TensorRT-LLMs/docs/source/features/multi-modality.md

# Multimodal Support in TensorRT LLM

TensorRT LLM supports a variety of multimodal models, enabling efficient inference with inputs beyond just text.

---

## Background

Multimodal LLMs typically handle non-text inputs by combining a multimodal encoder with an LLM decoder. The encoder first transforms non-text modality input into embeddings, which are then fused with text embeddings and fed into the LLM decoder for downstream inference. Compared to standard LLM inference, multimodal LLM inference involves three additional stages to support non-text modalities.
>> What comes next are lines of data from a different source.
-- ==== Sys2Proof/Decode.lean ====
section
/-! DEFINITION. The decoder, total on every 32-bit word of each of the four fetched spaces (R221 to R237), rejecting by the
name of the field at fault (R186, R222), and the encoder written from the same tables. -/

namespace Sys2Proof

/-- The four fetched spaces (R221). -/
inductive Space where
  | control
  | vector
  | access
  | mule
  deriving DecidableEq, Repr

/-- Bits [lo + k − 1 : lo] of a word. -/
def fld (n lo k : Nat) : BitVec k := BitVec.ofNat k (n / 2 ^ lo)

/-- A row of the encoding table is met: its must-be-zero bits are checked in order, then its operand fields
(R222). -/
def row (n : Nat) (zs : List (Nat × Nat × Field)) (i : Instr) : Except Field Instr :=
  match zs.find? (fun z => decide (n / 2 ^ z.1 % 2 ^ z.2.1 ≠ 0)) with
  | some z => .error z.2.2
  | none =>
    match i.check with
    | some f => .error f
    | none => .ok i

/-- Control words of major opcode 0x00 (R228 to R230). -/
def decodeControl00 (n : Nat) : Except Field Instr :=
  if n / 2 ^ 26 % 2 ^ 6 = 0x0 ∧ n / 2 ^ 0 % 2 ^ 11 = 0x0 then row n [] (.add (fld n 21 5) (fld n 16 5) (fld n 11 5)) else
  if n / 2 ^ 26 % 2 ^ 6 = 0x0 ∧ n / 2 ^ 0 % 2 ^ 11 = 0x1 then row n [] (.sub (fld n 21 5) (fld n 16 5) (fld n 11 5)) else
  if n / 2 ^ 26 % 2 ^ 6 = 0x0 ∧ n / 2 ^ 0 % 2 ^ 11 = 0x2 then row n [] (.and (fld n 21 5) (fld n 16 5) (fld n 11 5)) else
  if n / 2 ^ 26 % 2 ^ 6 = 0x0 ∧ n / 2 ^ 0 % 2 ^ 11 = 0x3 then row n [] (.or (fld n 21 5) (fld n 16 5) (fld n 11 5)) else
  if n / 2 ^ 26 % 2 ^ 6 = 0x0 ∧ n / 2 ^ 0 % 2 ^ 11 = 0x4 then row n [] (.xor (fld n 21 5) (fld n 16 5) (fld n 11 5)) else
  if n / 2 ^ 26 % 2 ^ 6 = 0x0 ∧ n / 2 ^ 0 % 2 ^ 11 = 0x5 then row n [] (.andn (fld n 21 5) (fld n 16 5) (fld n 11 5)) else
  if n / 2 ^ 26 % 2 ^ 6 = 0x0 ∧ n / 2 ^ 0 % 2 ^ 11 = 0x6 then row n [] (.sll (fld n 21 5) (fld n 16 5) (fld n 11 5)) else
  if n / 2 ^ 26 % 2 ^ 6 = 0x0 ∧ n / 2 ^ 0 % 2 ^ 11 = 0x7 then row n [] (.srl (fld n 21 5) (fld n 16 5) (fld n 11 5)) else
  if n / 2 ^ 26 % 2 ^ 6 = 0x0 ∧ n / 2 ^ 0 % 2 ^ 11 = 0x8 then row n [] (.sra (fld n 21 5) (fld n 16 5) (fld n 11 5)) else
  if n / 2 ^ 26 % 2 ^ 6 = 0x0 ∧ n / 2 ^ 0 % 2 ^ 11 = 0x9 then row n [] (.mul (fld n 21 5) (fld n 16 5) (fld n 11 5)) else
  if n / 2 ^ 26 % 2 ^ 6 = 0x0 ∧ n / 2 ^ 0 % 2 ^ 11 = 0xa then row n [] (.mulh (fld n 21 5) (fld n 16 5) (fld n 11 5)) else
  if n / 2 ^ 26 % 2 ^ 6 = 0x0 ∧ n / 2 ^ 0 % 2 ^ 11 = 0xb then row n [] (.mulhn (fld n 21 5) (fld n 16 5) (fld n 11 5)) else
  if n / 2 ^ 26 % 2 ^ 6 = 0x0 ∧ n / 2 ^ 0 % 2 ^ 11 = 0xc then row n [] (.min (fld n 21 5) (fld n 16 5) (fld n 11 5)) else
  if n / 2 ^ 26 % 2 ^ 6 = 0x0 ∧ n / 2 ^ 0 % 2 ^ 11 = 0xd then row n [] (.max (fld n 21 5) (fld n 16 5) (fld n 11 5)) else
  if n / 2 ^ 26 % 2 ^ 6 = 0x0 ∧ n / 2 ^ 0 % 2 ^ 11 = 0xe then row n [] (.minn (fld n 21 5) (fld n 16 5) (fld n 11 5)) else
  if n / 2 ^ 26 % 2 ^ 6 = 0x0 ∧ n / 2 ^ 0 % 2 ^ 11 = 0xf then row n [] (.maxn (fld n 21 5) (fld n 16 5) (fld n 11 5)) else
  if n / 2 ^ 26 % 2 ^ 6 = 0x0 ∧ n / 2 ^ 0 % 2 ^ 11 = 0x10 then row n [(11, 5, .b)] (.clz (fld n 21 5) (fld n 16 5)) else
  if n / 2 ^ 26 % 2 ^ 6 = 0x0 ∧ n / 2 ^ 0 % 2 ^ 11 = 0x11 then row n [(11, 5, .b)] (.popc (fld n 21 5) (fld n 16 5)) else
  .error .opcode

/-- Control words of major opcode 0x01 (R228 to R230). -/
def decodeControl01 (n : Nat) : Except Field Instr :=
  if n / 2 ^ 26 % 2 ^ 6 = 0x1 ∧ n / 2 ^ 0 % 2 ^ 11 = 0x0 then row n [(24, 2, .d)] (.ceq (fld n 21 3) (fld n 16 5) (fld n 11 5)) else
  if n / 2 ^ 26 % 2 ^ 6 = 0x1 ∧ n / 2 ^ 0 % 2 ^ 11 = 0x1 then row n [(24, 2, .d)] (.cne (fld n 21 3) (fld n 16 5) (fld n 11 5)) else
  if n / 2 ^ 26 % 2 ^ 6 = 0x1 ∧ n / 2 ^ 0 % 2 ^ 11 = 0x2 then row n [(24, 2, .d)] (.clt (fld n 21 3) (fld n 16 5) (fld n 11 5)) else
  if n / 2 ^ 26 % 2 ^ 6 = 0x1 ∧ n / 2 ^ 0 % 2 ^ 11 = 0x3 then row n [(24, 2, .d)] (.cge (fld n 21 3) (fld n 16 5) (fld n 11 5)) else
  if n / 2 ^ 26 % 2 ^ 6 = 0x1 ∧ n / 2 ^ 0 % 2 ^ 11 = 0x4 then row n [(24, 2, .d)] (.cltn (fld n 21 3) (fld n 16 5) (fld n 11 5)) else
  if n / 2 ^ 26 % 2 ^ 6 = 0x1 ∧ n / 2 ^ 0 % 2 ^ 11 = 0x5 then row n [(24, 2, .d)] (.cgen (fld n 21 3) (fld n 16 5) (fld n 11 5)) else
  if n / 2 ^ 26 % 2 ^ 6 = 0x1 ∧ n / 2 ^ 0 % 2 ^ 11 = 0x8 then row n [(24, 2, .d), (19, 2, .a), (14, 2, .b)] (.pand (fld n 21 3) (fld n 16 3) (fld n 11 3)) else
  if n / 2 ^ 26 % 2 ^ 6 = 0x1 ∧ n / 2 ^ 0 % 2 ^ 11 = 0x9 then row n [(24, 2, .d), (19, 2, .a), (14, 2, .b)] (.por (fld n 21 3) (fld n 16 3) (fld n 11 3)) else
  if n / 2 ^ 26 % 2 ^ 6 = 0x1 ∧ n / 2 ^ 0 % 2 ^ 11 = 0xa then row n [(24, 2, .d), (19, 2, .a), (14, 2, .b)] (.pxor (fld n 21 3) (fld n 16 3) (fld n 11 3)) else
  if n / 2 ^ 26 % 2 ^ 6 = 0x1 ∧ n / 2 ^ 0 % 2 ^ 11 = 0xb then row n [(24, 2, .d), (19, 2, .a), (14, 2, .b)] (.pandn (fld n 21 3) (fld n 16 3) (fld n 11 3)) else
  .error .opcode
* **Multimodal Input Processor**: Preprocess raw multimodal input into a format suitable for the multimodal encoder, such as pixel values for vision models.
* **Multimodal Encoder**: Encodes the processed input into embeddings that are aligned with the LLM’s embedding space.
* **Integration with LLM Decoder**: Fuses multimodal embeddings with text embeddings as the input to the LLM decoder.

## Optimizations

TensorRT LLM incorporates some key optimizations to enhance the performance of multimodal inference:

* **In-Flight Batching**: Batches multimodal requests within the GPU executor to improve GPU utilization and throughput.
* **CPU/GPU Concurrency**: Asynchronously overlaps data preprocessing on the CPU with image encoding on the GPU.
* **Raw data hashing**: Leverages image hashes and token chunk information to improve KV cache reuse and minimize collisions.

Further optimizations are under development and will be updated as they become available.

## Model Support Matrix

Please refer to the latest multimodal [support matrix](../models/supported-models.md#multimodal-feature-support-matrix-pytorch-backend).

## Examples

The following examples demonstrate how to use TensorRT LLM's multimodal support in various scenarios, including quick run examples, serving endpoints, and performance benchmarking.

### Quick start

Quickly try out TensorRT LLM's multimodal support using our `LLM-API` and a ready-to-run [example](source:examples/llm-api/quickstart_multimodal.py):

```bash
python3 quickstart_multimodal.py --model_dir Efficient-Large-Model/NVILA-8B --modality image
```

### OpenAI-Compatible Server via [`trtllm-serve`](../../source/commands/trtllm-serve/trtllm-serve.rst)

Launch an OpenAI-compatible server with multimodal support using the `trtllm-serve` command, for example:

```bash
trtllm-serve Qwen/Qwen2-VL-7B-Instruct  --backend pytorch
```

You can then send OpenAI-compatible requests, such as via curl or API clients, to the server endpoint. See [curl chat client for multimodal script](source:examples/serve/curl_chat_client_for_multimodal.sh) as an example.

### Run with [`trtllm-bench`](../../source/commands/trtllm-bench.rst)

Evaluate offline inference performance with multimodal inputs using the `trtllm-bench` tool. For detailed instructions, see the [benchmarking guide](../../source/performance/perf-benchmarking.md).